Katie Melua: „Lieder sind wie Zeitmaschinen“

Baden-Baden/London (km) – Katie Melua spricht im Interview mit BT-Redakteurin Kathrin Maurer über ihr neustes musikalisches Werk „Album No. 8“.

Für Katie Melua ist Musik ein Formwandler – wie ein Geist eines vergangenen Augenblicks. Foto: Rosie Matheson

© Fotos: Rosie Matheson

Für Katie Melua ist Musik ein Formwandler – wie ein Geist eines vergangenen Augenblicks. Foto: Rosie Matheson

Herzerwärmende Songs über die eine große Liebe fürs Leben – noch vor Jahren war dies genau das musikalische Genre Katie Meluas. Persönliche Veränderungen haben nicht nur die Sichtweisen der 36-jährigen Musikerin verändert – auch musikalisch hat sie sich längst weiterentwickelt, was das neue „Album No. 8“ der Britin mit georgischen Wurzeln beweist.

In welche Momente sich Melua mithilfe der Zeitmaschine Musik gerne zurückbeamt, welche Pflanze sinnbildlich für Problemlösungen steht und warum sie sich selbst als Streberin bezeichnet, hat sie im Gespräch mit Kathrin Maurer verraten.

Interview

BT: Katie Melua, im Song „Leaving the Mountain“ geht es um die Vergänglichkeit emotionaler Momente, die neben all der Euphorie auch immer mit einem Schmerz einhergehen. Ist ein Song der Versuch, ein bestimmtes Erlebnis zu konservieren?

Katie Melua: Auf jeden Fall! Ich habe überlegt, was ich mit meinen Songs transportieren möchte – denn sie können alles sein, jegliche emotionale Form annehmen. Diese spezielle Erinnerung, um die es in diesem Song geht, bedeutet mir wirklich sehr viel. Zum einen die magische Natur, die uns umgab, dann die innige Beziehung zu meinem Vater, diese gemeinsame Zeit in den Bergen und vieles mehr. Das alles kam zusammen und ergab einen ganz besonderen Cocktail in jenem Moment. Lieder sind wie Zeitmaschinen, wie Geister vergangener Empfindungen, die immer wiederkehren.
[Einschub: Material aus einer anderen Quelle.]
-- ==== Sys2Proof/Tests/Slice0.lean ====
section
/-! SUPPORT. The model's own tests: ill-formed commands are refused by `Instr.wf`, instruction words decode as the manual's fields spell
them, and for the statements a concrete state that meets their hypotheses, with what the command does there. -/
namespace Sys2Proof.Tests
open Sys2Proof Sys2Proof.Machine
set_option Elab.async false
set_option maxRecDepth 20000
set_option exponentiation.threshold 4000

/-! ### Small states -/

def l0 : Loc := ⟨0, 0⟩
def yes : Guard := ⟨0, false⟩

/-- Power-on with the hub booted, T1 up, and tile 0 as `x` with the current of full rate. -/
def on (x : Tile) : State := { State.reset with
  tiles := [(0, x)], sec := { Security.reset with boot := .running, tilesOn := true },
  mgmt := { Mgmt.reset with base := false, service := true },
  sluice := { Sluice.reset with budget := [(0, 1600)], target := [(0, 1600)] } }

/-- Tile 0 with context 0 as `c`, running. -/
def cpu (c : Ctx) : State := on (Tile.reset.setCtx 0 { c with mode := .run })

/-- A context with these general registers. -/
def withRegs (gs : List (Nat × Word)) : Ctx := gs.foldl (fun c p => { c with g := c.g.set! p.1 p.2 }) Ctx.reset

/-- The state that a command leaves. -/
def after (c : Instr) (s : State) : State := match exec c s with | .next t => t | _ => s

/-- Whether a command answers a next state. -/
def goes (c : Instr) (s : State) : Bool := match exec c s with | .next _ => true | _ => false

theorem logRoom_of {s : State} (h : s.nextSlot = none ∧ s.upset = []) : LogRoom s :=
  ⟨fun e he => by (rw [h.1] at he; cases he), by rw [h.2]; rfl⟩

theorem noEventQueue_of {s : State} (h : (s.desc (wfld (s.reg rEvq) 19 0)).valid = false) : NoEventQueue s := h

theorem cleanTile_of {s : State} {t : TileId} (h : NoUpsets s) : CleanTile s t := fun _ _ _ => by rw [h.1, h.2]; exact ⟨rfl, rfl⟩

theorem cleanAt_of {s : State} {a n : Nat} (h : NoUpsets s) : CleanAt s a n := fun _ _ _ => by rw [h.1, h.2]; exact ⟨rfl, rfl⟩

theorem cleanT0_of {s : State} {a n : Nat} (h : NoUpsets s) : CleanT0 s a n := fun _ _ => by rw [h.1, h.2]; exact ⟨rfl, rfl⟩

/-! ### Well-formed commands -/

/-- One ill-formed command for each check of `Instr.wf` (R8, R127, R128, R319): unlisted FN, shift code 3, reserved conditions and kinds,
summary register 16, nonzero unused fields, an odd pair, an amount of 0, semaphore 8, level 6, and access sizes and places. -/
theorem test_ill_formed : ∀ i ∈ [Instr.aluGroup l0 yes 1 2 3 0x11, .shi l0 yes 1 2 0xC0, .cmp l0 yes 1 2 3 6 0 0, .cmp l0 yes 1 2 3 0 2 0,
    .cmp l0 yes 1 2 3 0 0 1, .stest l0 yes 1 16 3 0 0 0, .stest l0 yes 1 2 3 0 3 0, .plog l0 yes 1 2 3 0 0 1, .rdr l0 yes 1 1 0 0,
    .wrr l0 yes 1 1 0, .issue l0 yes 0 1 0 0, .twait l0 yes 1 2 1, .ttest l0 yes 1 2 3 1 0 0, .semsig l0 yes 1 0 0, .semsig l0 yes 1 1 1,
    .semwait l0 yes 1 2 1, .semwait l0 yes 0 8 1, .semwait l0 yes 0 7 0, .semtest l0 yes 1 8 1 0 0 0, .wakeAhead l0 yes 0 6 0,
    .progMark l0 yes 1 0 0, .halt l0 yes 0 0 1, .registerWrite (.bar0 0) 2 0, .rcRegisterRead (.bar2 0) 1 0, .mctpRegisterRead 0 16 0,
    .mctpRegisterWrite 0 3 0, .doorbell 0 4 0, .doorbell (2 ^ 20) 8 0, .hostTileMemoryRead (640 * 2 ^ 23) 1,
    .hostTileMemoryWrite (640 * 2 ^ 23) [0], .linkCfgWrite .host 0 2 0, .errPeerdownWrite .host 0 4 2 0], i.wf = false := by decide

/-- The same commands at the edge of what is well formed. -/
theorem test_well_formed : ∀ i ∈ [Instr.aluGroup l0 yes 1 2 3 0x10, .shi l0 yes 1 2 0xBF, .cmp l0 yes 1 2 3 5 1 0, .stest l0 yes 1 15 3 7 2 0,
    .issue l0 yes 31 30 0 0, .semsig l0 yes 1 0 1, .semwait l0 yes 0 7 0xFFF, .semtest l0 yes 1 7 1 0 0 0, .wakeAhead l0 yes 0 5 0,
    .doorbell (2 ^ 20 - 1) 8 0, .hostTileMemoryRead 0 (640 * 2 ^ 23), .errPeerdownWrite .host 0 4 1 0], i.wf = true := by decide

/-! ### Instruction words (R127, R128), written out by their fields -/

/-- `movw0 g28, 0x2020, z` from the manual's listing, and a word of each format R, B, P and C. -/
theorem test_words :
    decodeInsn l0 0x20392020 = some (.movw l0 yes 0 28 true 0x2020) ∧
    decodeInsn l0 0b000000_0_000_00001_00010_00011_0001000 = some (.aluGroup l0 yes 1 2 3 8) ∧
    decodeInsn l0 0b000001_1_010_00001_00010_111111111111 = some (.addi l0 ⟨2, true⟩ 1 2 0xFFF) ∧
    decodeInsn l0 0b011100_0_000_1111111111111111111110 = some (.br l0 yes 0x3FFFFE) ∧
    decodeInsn l0 0b011000_0_000_011_00001_00010_100_01_0000 = some (.cmp l0 yes 3 1 2 4 1 0) ∧
    decodeInsn l0 0b110010_0_000_00000_01_101_000000000000 = some (.stepCommitWait l0 yes 5) ∧
    decodeInsn l0 0b000110_0_000_00000_00000_000000000000 = none := by decide

/-! ### Scalar instructions -/

/-- The hypotheses of the scalar statements together: an issuing context, a true guard, no replay, an empty step log. -/
theorem witness_scalar : (cpu Ctx.reset).canIssue l0 = true ∧ ((cpu Ctx.reset).ctx l0).passes yes = true ∧
    (cpu Ctx.reset).replaying l0 = false ∧ (cpu Ctx.reset).book.full = false := by decide

def ab : State := cpu (withRegs [(2, 7), (3, 0xFFFFFFFFFFFFFFFF)])

/-- R129: high products unsigned and signed, an arithmetic shift by 63, and the leading zeros of 7. -/
theorem test_alu : ([0x09, 0x0A, 0x07, 0x0D, 0x0C].map (fun f => ((after (.aluGroup l0 yes 1 2 3 f) ab).ctx l0).rg 1)) =
    [6, 0xFFFFFFFFFFFFFFFF, 0, 0xFFFFFFFFFFFFFFFF, 0xFFFFFFFFFFFFFFFF] ∧ ((after (.aluGroup l0 yes 1 2 3 0xF) ab).ctx l0).rg 1 = 61 := by decide

/-- R124, R129: clz of 0 is 64, and a write to g0 is discarded. -/
theorem test_alu_zero : ((after (.aluGroup l0 yes 1 0 0 0xF) ab).ctx l0).rg 1 = 64 ∧ ((after (.addi l0 yes 0 2 1) ab).ctx l0).rg 0 = 0 ∧
    (after (.addi l0 yes 0 2 1) ab).reg (rCntInsn 0) = 1 := by decide

/-- R128: a negative immediate, an arithmetic right shift, and `movw` into the top quarter. -/
theorem test_immediates : ((after (.addi l0 yes 1 2 0xFFF) ab).ctx l0).rg 1 = 6 ∧ ((after (.shi l0 yes 1 3 0xBF) ab).ctx l0).rg 1 = 0xFFFFFFFFFFFFFFFF ∧
    ((after (.movw l0 yes 3 2 false 0xABCD) ab).ctx l0).rg 2 = 0xABCD000000000007 ∧
    ((after (.movw l0 yes 0 3 true 0x2020) ab).ctx l0).rg 3 = 0x2020 := by decide

/-- R134: 7 is below 2^64 − 1 unsigned and above −1 signed. -/
theorem test_cmp : ((after (.cmp l0 yes 1 2 3 2 0 0) ab).ctx l0).rp 1 = true ∧ ((after (.cmp l0 yes 1 2 3 2 1 0) ab).ctx l0).rp 1 = false ∧
    ((after (.plog l0 yes 1 0 0 3 0 0) ab).ctx l0).rp 1 = false ∧ ((after (.ttest l0 yes 1 5 2 0 0 0) ab).ctx l0).rp 1 = false := by decide

def sums (x : Word) : State := cpu { withRegs [(2, 0x3FF0000000000000)] with s := Ctx.reset.s.set 15 x }

/-- R134: under F, a NaN is unordered and different, and −2 is below 1. -/
theorem test_stest : ((after (.stest l0 yes 1 15 2 6 2 0) (sums 0x7FF8000000000000)).ctx l0).rp 1 = true ∧
    ((after (.stest l0 yes 1 15 2 0 2 0) (sums 0x7FF8000000000000)).ctx l0).rp 1 = false ∧
    ((after (.stest l0 yes 1 15 2 2 2 0) (sums 0xC000000000000000)).ctx l0).rp 1 = true := by decide

/-- R128: a branch back of one instruction from 0x1000, a call's link, and a jump to an address that is no multiple of 4. -/
theorem test_branches : let s := cpu { withRegs [(2, 0x2002)] with pc := 0x1000 }
    ((after (.br l0 yes 0x3FFFFF) s).ctx l0).pc = 0xFFC ∧ ((after (.call l0 yes 4) s).ctx l0).rg 27 = 0x1004 ∧
    ((after (.jr l0 yes 1 0 4) s).ctx l0).pc = 0x10 ∧ ((after (.jr l0 yes 1 2 0) s).ctx l0).mode = .faulted := by decide

/-- R141: `tset` and an increment of the same cycle; `swr` and `movs` of s15. -/
theorem test_moves : ((after (.tset l0 yes 31 2 0 0 true) ab).ctx l0).t[31] = 8 ∧ ((after (.swr l0 yes 15 2 0 0) ab).ctx l0).s[15] = 7 ∧
    ((after (.movs l0 yes 1 15 0 0) (sums 9)).ctx l0).rg 1 = 9 ∧ ((after (.trd l0 yes 1 31 0 0) ab).ctx l0).rg 1 = 0 := by decide

def ram : State := (cpu (withRegs [(2, 0x5FFFF8)])).poke 0x5FFFF8 [1, 2, 3, 4, 5, 6, 7, 0x88]

/-- R131: the last 8 bytes of tile SRAM can be loaded, a byte is zero-extended, the next 8 are beyond, and an odd half is misaligned. -/
theorem test_loads : ((after (.ld l0 yes 3 1 2 0) ram).ctx l0).rg 1 = 0x8807060504030201 ∧ ((after (.ld l0 yes 0 1 2 7) ram).ctx l0).rg 1 = 0x88 ∧
    (after (.ld l0 yes 3 1 2 8) ram).reg (rCflt 0 0) = 0x3000001 ∧ (after (.ld l0 yes 1 1 2 1) ram).reg (rCflt 0 0) = 0x2000001 := by decide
Als gäbe es eine Kathedrale aus Musik, in der besondere Erlebnisse für immer lebendig bleiben.

BT: Hinter Ihnen liegt eine emotional turbulente Zeit – kürzlich zerbrach Ihre Ehe mit dem Motorradrennfahrer James Toseland. Wie kommt es, dass Ihr neues Album ganz schlicht „Album No. 8“ heißt?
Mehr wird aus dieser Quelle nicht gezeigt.